Choose Your Trailer – Pork or Plastic

I use one basic rule to determine if I use pork or plastic as my jig trailer. If the water temp is 69 degrees and below I use pork, above that, it’s plastic. I use two basic pork colors: black/blue or olive-green/watermelon. I use these on the brown jig, depending on water clarity. If it's clear, I go with the more subtle olive-green and will use the black/blue if the water is stained. For muddy water I use a black jig with the olive-green pork. In either case, the combinations I use provide a color contrast between pork and jig. I use an Uncle Josh "101 spin frog" on the 1/4-ounce jig, generally black/blue or straight purple.

Also, when using pork, I always use a 3/4-inch piece of plastic grub, threaded onto the hook shank ahead of the pork chunk. This keeps the chunk away from the hook and barb. The pork chunk is always floating on the bend of the hook this way, preventing it from getting in the way of a solid hook set. I purchase the Yamamoto grubs and just tear off the tail and split the grub body in half. I use a grub that has both red and green flake in it. This adds an additional contrast to the jig, possibly matching color hues and adding some flash with the flake. Using the grub also adds some additional body and buoyancy to the jig.
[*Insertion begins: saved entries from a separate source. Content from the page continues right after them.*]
-- ==== Sys2Proof/Safety.lean ====
section
/-! DEFINITION. The terms in which claims about this machine are stated: what counts as shut off, quiet or latched,
the invariants of the pulse engine and of the counters, the edges of the system state machine, and the cells no rule
reads. -/

namespace Sys2Proof.Safety

open Sys2Proof.Machine

/-- The two reset causes (R371). -/
def isReset : Instr → Bool
  | .wdtReset => true
  | .por => true
  | .tick => false
  | .envMains _ => false
  | .envTacho => false
  | .envAdcSetpoint _ => false
  | .envAdcShunt0 _ => false
  | .envAdcShunt1 _ => false
  | .envAdcMottemp _ => false
  | .envAdcDietemp _ => false
  | .envAfeFail => false
  | .envRtfault _ => false
  | .irqMains => false
  | .irqTacho => false
  | .irqPulse => false
  | .irqUart => false
  | .mainStep => false
  | .halt => false
  | .looptime => false
  | .mains => false
  | .speed => false
  | .dispatch => false
  | .triac => false
  | .output => false
  | .wdt => false

/-- The operation performs the phase whose code is `pc`: `MAIN_STEP` there, or the phase itself (R281). -/
def performs (pc : Fin 7) (i : Instr) (s : State) : Prop :=
  (i = .mainStep ∧ s.ml.pc = pc) ∨ i = Instr.phaseAt pc

/-- The large instant a step reads from this state (R116). -/
def nowOf (s : State) : Instant16 := clockInstant (foldClock s.clk)

/-- The state with the overflow flag folded in, as a step that reads the clock leaves it (R116). -/
def folded (s : State) : State := { s with clk := foldClock s.clk }

/-- Both shutoff votes are 1 (R26). -/
def bothShutOff (s : State) : Prop := s.sys.primaryShutoff = true ∧ s.sys.secondaryShutoff = true

/-- The pulse timer is disabled with no request, and the gate is clear: what `pt_cancel` leaves (R79, R195). -/
def timerQuiet (s : State) : Prop := s.pt.enabled = false ∧ s.irq.pt = false ∧ s.out.gateN = true

/-- A sticky fault: the monitor tripped in the control path, or the self-test failed (R340). -/
def latchedFault (s : State) : Prop :=
  (s.cfg.dbLimit ≤ s.sf.count ∧ (s.sys.state = .syncing ∨ s.sys.state = .running)) ∨
  (s.post.stage = .error ∧ s.sys.state = .selfTest)

/-- A machine held off: a sticky fault, both votes 1, nothing pending, the timer quiet, the relay pin at shut off
(R340). -/
def heldOff (s : State) : Prop :=
  latchedFault s ∧ bothShutOff s ∧ s.tr.pending = false ∧ timerQuiet s ∧ s.out.secN = true

/-- The pulse engine's invariant (R194, R197, R198): a request only while enabled; a count left while enabled; no
trigger pending while a sequence is armed; the gate set only in the middle of a pulse. -/
def pulseEngineOk (s : State) : Prop :=
  (s.irq.pt = true → s.pt.enabled = true) ∧
  (s.pt.enabled = true → 1 ≤ s.pt.remaining.toNat) ∧
  (s.tr.pending = true → s.pt.enabled = false) ∧
  (s.out.gateN = false → s.pt.enabled = true ∧ s.pt.phase = .gateClear)

/-- The saturating counters are in range (R20, R131). -/
def countersInRange (s : State) : Prop :=
  s.wd.count ≤ s.cfg.wdtTimeout ∧ s.se.conf ≤ s.cfg.confMax ∧ s.sf.count ≤ s.cfg.dbLimit

/-- Before the first path check: `Startup`, or the self-test's first stage (R271, R284, R374). -/
def beforePathChecks (s : State) : Prop :=
  s.sys.state = .startup ∨ (s.sys.state = .selfTest ∧ s.post.stage = .checkIdle)

/-- Before the first path check nothing can fire: both votes 1, nothing pending, the timer quiet, the relay pin at
shut off (R374). -/
def noEarlyFire (s : State) : Prop :=
  beforePathChecks s → bothShutOff s ∧ s.tr.pending = false ∧ timerQuiet s ∧ s.out.secN = true

/-- In `SelfTest` the stage is not `Done`: the hand-over is in the call that enters it (R270). -/
def handedOver (s : State) : Prop := s.sys.state = .selfTest → s.post.stage ≠ .done

/-- The condition of `Running`: a setpoint at or above the threshold and a speed reading (R287). -/
def runCondition (s : State) : Prop :=
  s.cfg.spRunThreshold.toInt ≤ (setpoint (mainView s)).toInt ∧ getSpeed (mainView s) ≠ none

/-- The cells no rule reads, cleared: the two shunt-current channels and the loop runtime (R25, R282, R313). -/
def eraseUnread (s : State) : State :=
  { s with
    inp := { s.inp with adc := (s.inp.adc.set 1 none).set 2 none }
    ml := { s.ml with diagLoopRuntime := 0 } }

/-- Two outcomes that differ at most in the cells no rule reads. -/
def sameUpToUnread : Host.Outcome State Fault Refusal → Host.Outcome State Fault Refusal → Prop
  | .next a, .next b => eraseUnread a = eraseUnread b
  | .refused r, .refused q => r = q
  | .fault f, .fault g => f = g
  | _, _ => False

/-- `n` ticks in a row, stopping where one is not enabled. -/
def tickTimes : Nat → State → Host.Outcome State Fault Refusal
  | 0, s => .next s
  | n + 1, s =>
    match exec .tick s with
    | .next t => tickTimes n t
    | .fault f => .fault f
    | .refused r => .refused r

/-- The "enabled when" column of R84. A phase alone is the body of a `MAIN_STEP` and carries no condition of its own
(entry 10). -/
def enabledWhen : Instr → State → Prop
  | .tick, s => s.wd.count < s.cfg.wdtTimeout
  | .envMains _, _ => True
  | .envTacho, _ => True
  | .envAdcSetpoint _, _ => True
  | .envAdcShunt0 _, _ => True
  | .envAdcShunt1 _, _ => True
  | .envAdcMottemp _, _ => True
  | .envAdcDietemp _, _ => True
  | .envAfeFail, _ => True
  | .envRtfault _, _ => True
  | .irqMains, s => s.wd.halted = false
  | .irqTacho, s => s.irq.tacho = true ∧ s.wd.halted = false
  | .irqPulse, s => s.irq.pt = true ∧ s.wd.halted = false
  | .irqUart, s => s.wd.halted = false
  | .mainStep, s => s.wd.halted = false
  | .wdtReset, s => s.cfg.wdtTimeout ≤ s.wd.count
  | .por, _ => True
  | .halt, _ => True
  | .looptime, _ => True
  | .mains, _ => True
  | .speed, _ => True
  | .dispatch, _ => True
  | .triac, _ => True
  | .output, _ => True
  | .wdt, _ => True

/-- The state `pt_cancel` leaves (R195). -/
def cancelled (s : State) : State :=
  { s with pt := { s.pt with enabled := false, remaining := 0 }
           irq := { s.irq with pt := false }
           out := { s.out with gateN := true } }

/-- The state `pt_arm` leaves (R194). -/
def armed (s : State) (ocr : Instant8) (count : Byte) : State :=
  { s with pt := { enabled := true, ocr := ocr, phase := .gateSet, remaining := count }
           irq := { s.irq with pt := false } }

/-- A sensed zero-crossing at the next `MAINS` phase: a rise, while unsynchronized or at least the minimum spacing
after the reference (R152 to R154). -/
def sensedCrossing (s : State) : Prop :=
  (s.inp.mains = true ∧ s.ms.prevPin = false) ∧
  (s.ms.phase = .unsynchronized ∨
    (s.ms.phase = .negativeHalfwave ∧ iGe (nowOf s) (iAdd s.ms.ref s.cfg.mainsMinSpacing) = true))

/-- A computed zero-crossing at the next `MAINS` phase: the positive half-wave has lasted its duration (R155). -/
def timedCrossing (s : State) : Prop :=
  s.ms.phase = .positiveHalfwave ∧ iGe (nowOf s) (iAdd s.ms.ref s.cfg.halfWaveDur) = true

/-- The control tick is due in the next `DISPATCH` phase (R283). -/
def controlTickDue (s : State) : Prop :=
  (s.sys.hkArmed = true ∨ s.ms.transition = true) ∧ iGe (nowOf s) (iAdd s.ms.ref s.cfg.ctrlOffset) = true

/-- `hk_armed` after a `DISPATCH` phase (R283). -/
def detectorAfter (s : State) : Bool := hkArmedNow (mainView s) && !hkDue (nowOf s) (mainView s)

/-- The control path runs: `Syncing` or `Running` (R283). -/
def inControlPath (s : State) : Prop := s.sys.state = .syncing ∨ s.sys.state = .running

/-- The time since the start of the half-wave, as `TRIAC` reads it (R186). -/
def elapsedOf (s : State) : Nat := (nowOf s - s.ms.ref).toNat

/-- The effective offset (R189). -/
def effOf (s : State) : Nat := max s.tr.offset.toNat (elapsedOf s + 1)

/-- `TRIAC` has a trigger to serve: not shut off, and pending or just marked pending (R187, R188). -/
def triggerToServe (s : State) : Prop :=
  s.sys.primaryShutoff = false ∧ (s.ms.transition = true ∨ s.tr.pending = true)

/-- The state in which `TRIAC` serves the trigger: the clock folded, and cancelled on a transition (R188). -/
def triggerBase (s : State) : State := if s.ms.transition then cancelled (folded s) else folded s

end Sys2Proof.Safety
end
I use BoHawg (Strike King) pork. I will use both the Sr. and Jr., depending on the size of the bait in the body of water that I am fishing. I also use the watermelon Bo-Liz on black jigs. I do this in late winter and early spring if the water is really cold and muddy. This is generally the only time I use rattles and a 1/2-ounce jig. I want a big, noisy, color contrasting bait that the bass can find easily.

When the water temp is above 69 degrees, it is time for plastic. I get a little faster fall with plastic trailers. Single and twin tail grubs, wing bats, frog chunks, Brush Hawgs, Gitzits, lizards and craws all provide some additional action over and above that of pork and will trigger strikes from the active bass. Generally, as the temp climbs the bass will become more aggressive and willing to chase its prey. I swim a jig more when using plastic.
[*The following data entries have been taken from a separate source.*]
-- ==== Sys2Proof/Certificates/Slice0/Obligations.lean ====
section
/-! DEFINITION. The statements about the model, for the provers. -/

open Sys2Proof Sys2Proof.Machine Sys2Proof.Safety

/-! ## Encoding -/

/-- R81 to R84: decoding the code of an operation gives it back, whatever its operand. -/
def Obligations.DecodeInvertsEncode : Prop := ∀ i : Instr, decode (encode i) = some i

/-- R81 to R85: each legal word and each phase code has one meaning, and only events have a word. -/
def Obligations.LegalCodeHasOneMeaning : Prop :=
  (∀ (w : Word) (i : Instr), decodeEvent w = some i → encode i = .event w ∧ i.isEvent = true) ∧
  (∀ (p : BitVec 3) (i : Instr), decodePhase p = some i → encode i = .phase p ∧ i.isEvent = false)

/-- R85: exactly the words whose `op` is not in the map, or that have a must-be-zero bit of `arg` set, are illegal;
a trace with such a word at its head is refused. -/
def Obligations.IllegalWordsRefused : Prop :=
  (∀ w : Word, decodeEvent w = none ↔
    (w.toNat / 2048 = 0 ∨ 0x13 ≤ w.toNat / 2048) ∨
    ((w.toNat / 2048 = 0x02 ∨ w.toNat / 2048 = 0x0A) ∧ 2 ≤ w.toNat % 2048) ∨
    ((0x04 ≤ w.toNat / 2048 ∧ w.toNat / 2048 ≤ 0x08) ∧ 1024 ≤ w.toNat % 2048) ∨
    ((w.toNat / 2048 = 0x01 ∨ w.toNat / 2048 = 0x03 ∨ w.toNat / 2048 = 0x09 ∨
      (0x0B ≤ w.toNat / 2048 ∧ w.toNat / 2048 ≤ 0x12)) ∧ w.toNat % 2048 ≠ 0)) ∧
  (∀ (s : State) (w : Word) (rest : List Word), s.cfg.wf = true → s.trace = w :: rest → decodeEvent w = none →
    step s = .refused .illegalWord)

/-- R84: words of the operation map, with an operand where the operation has one, decode to their operations. -/
def Obligations.DecodesMapWords : Prop :=
  decodeEvent 0x0800 = some .tick ∧ decodeEvent 0x1001 = some (.envMains true) ∧
  decodeEvent 0x1800 = some .envTacho ∧ decodeEvent 0x2200 = some (.envAdcSetpoint 512) ∧
  decodeEvent 0x2801 = some (.envAdcShunt0 1) ∧ decodeEvent 0x33FF = some (.envAdcShunt1 1023) ∧
  decodeEvent 0x392C = some (.envAdcMottemp 300) ∧ decodeEvent 0x4002 = some (.envAdcDietemp 2) ∧
  decodeEvent 0x4800 = some .envAfeFail ∧ decodeEvent 0x5000 = some (.envRtfault false) ∧
  decodeEvent 0x5800 = some .irqMains ∧ decodeEvent 0x6000 = some .irqTacho ∧
  decodeEvent 0x6800 = some .irqPulse ∧ decodeEvent 0x7000 = some .irqUart ∧
  decodeEvent 0x7800 = some .mainStep ∧ decodeEvent 0x8000 = some .wdtReset ∧
  decodeEvent 0x8800 = some .por ∧ decodeEvent 0x9000 = some .halt ∧
  decodePhase 0 = some .looptime ∧ decodePhase 3 = some .dispatch ∧ decodePhase 6 = some .wdt ∧
  decodePhase 7 = none

/-! ## The step -/

/-- R6, R80, R81: a step runs the operation that the word at the head of the trace decodes to, with that word taken
off the trace and nothing else changed around it. -/
def Obligations.StepRunsDecodedEvent : Prop :=
  ∀ (s : State) (w : Word) (rest : List Word) (i : Instr), s.cfg.wf = true → s.trace = w :: rest →
    decodeEvent w = some i → step s = exec i { s with trace := rest }

/-- Where `step` has no operation to run. The model's choice (log entries 1 and 5): a configuration that R9 does not
admit is refused at every step, and at the end of the trace there is no step. -/
def Obligations.StepWithoutOperation : Prop :=
  (∀ s : State, s.cfg.wf = false → step s = .refused .invalidConfig) ∧
  (∀ s : State, s.cfg.wf = true → s.trace = [] → step s = .refused .traceEnded)

/-- R84, R86: an operation that has a word completes exactly when its "enabled when" condition holds, and is refused
otherwise; a step on its word likewise. No operation faults. -/
def Obligations.EnabledExactlyAsMapped : Prop :=
  (∀ (i : Instr) (s : State), i.isEvent = true → enabledWhen i s → ∃ t, exec i s = .next t) ∧
  (∀ (i : Instr) (s : State), i.isEvent = true → ¬ enabledWhen i s → exec i s = .refused .stepDisabled) ∧
  (∀ (s : State) (w : Word) (rest : List Word) (i : Instr), s.cfg.wf = true → s.trace = w :: rest →
    decodeEvent w = some i →
    (enabledWhen i s → ∃ t, step s = .next t) ∧ (¬ enabledWhen i s → step s = .refused .stepDisabled))

/-- R20, R38, R81, R372: every step keeps the configuration and takes one word of the trace. -/
def Obligations.ConfigKeptTraceConsumed : Prop :=
  (∀ (i : Instr) (s t : State), exec i s = .next t → t.cfg = s.cfg ∧ t.trace = s.trace) ∧
  (∀ s t : State, step s = .next t → t.cfg = s.cfg ∧ t.trace = s.trace.tail)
When using plastic, I stick to the darker colors. I like purple with blue, black, red or green flake. When using a lizard, I only use a black one with red flake. When using craws, I like to stick with a pumpkin/watermelon seed, more of a natural coloration. Yamamoto plastics are my choice when using grubs. All other plastics I have poured by C&O Plastics.

I am a firm believer that the jig is a reaction bait. It also just happens to be the favorite meal for the bass. Match that favorite meal, drop it on their nose and the bass will eat it, instinctively. It is a known fact that jigs consistently catch larger fish. Just take a look at the last 25 years of Bassmaster Tournament results. I did and I figured if it was the big boy’s choice, I ought to be using it. You should learn and refine this technique too. Oh, and by the way, Thanks a Million, Dee!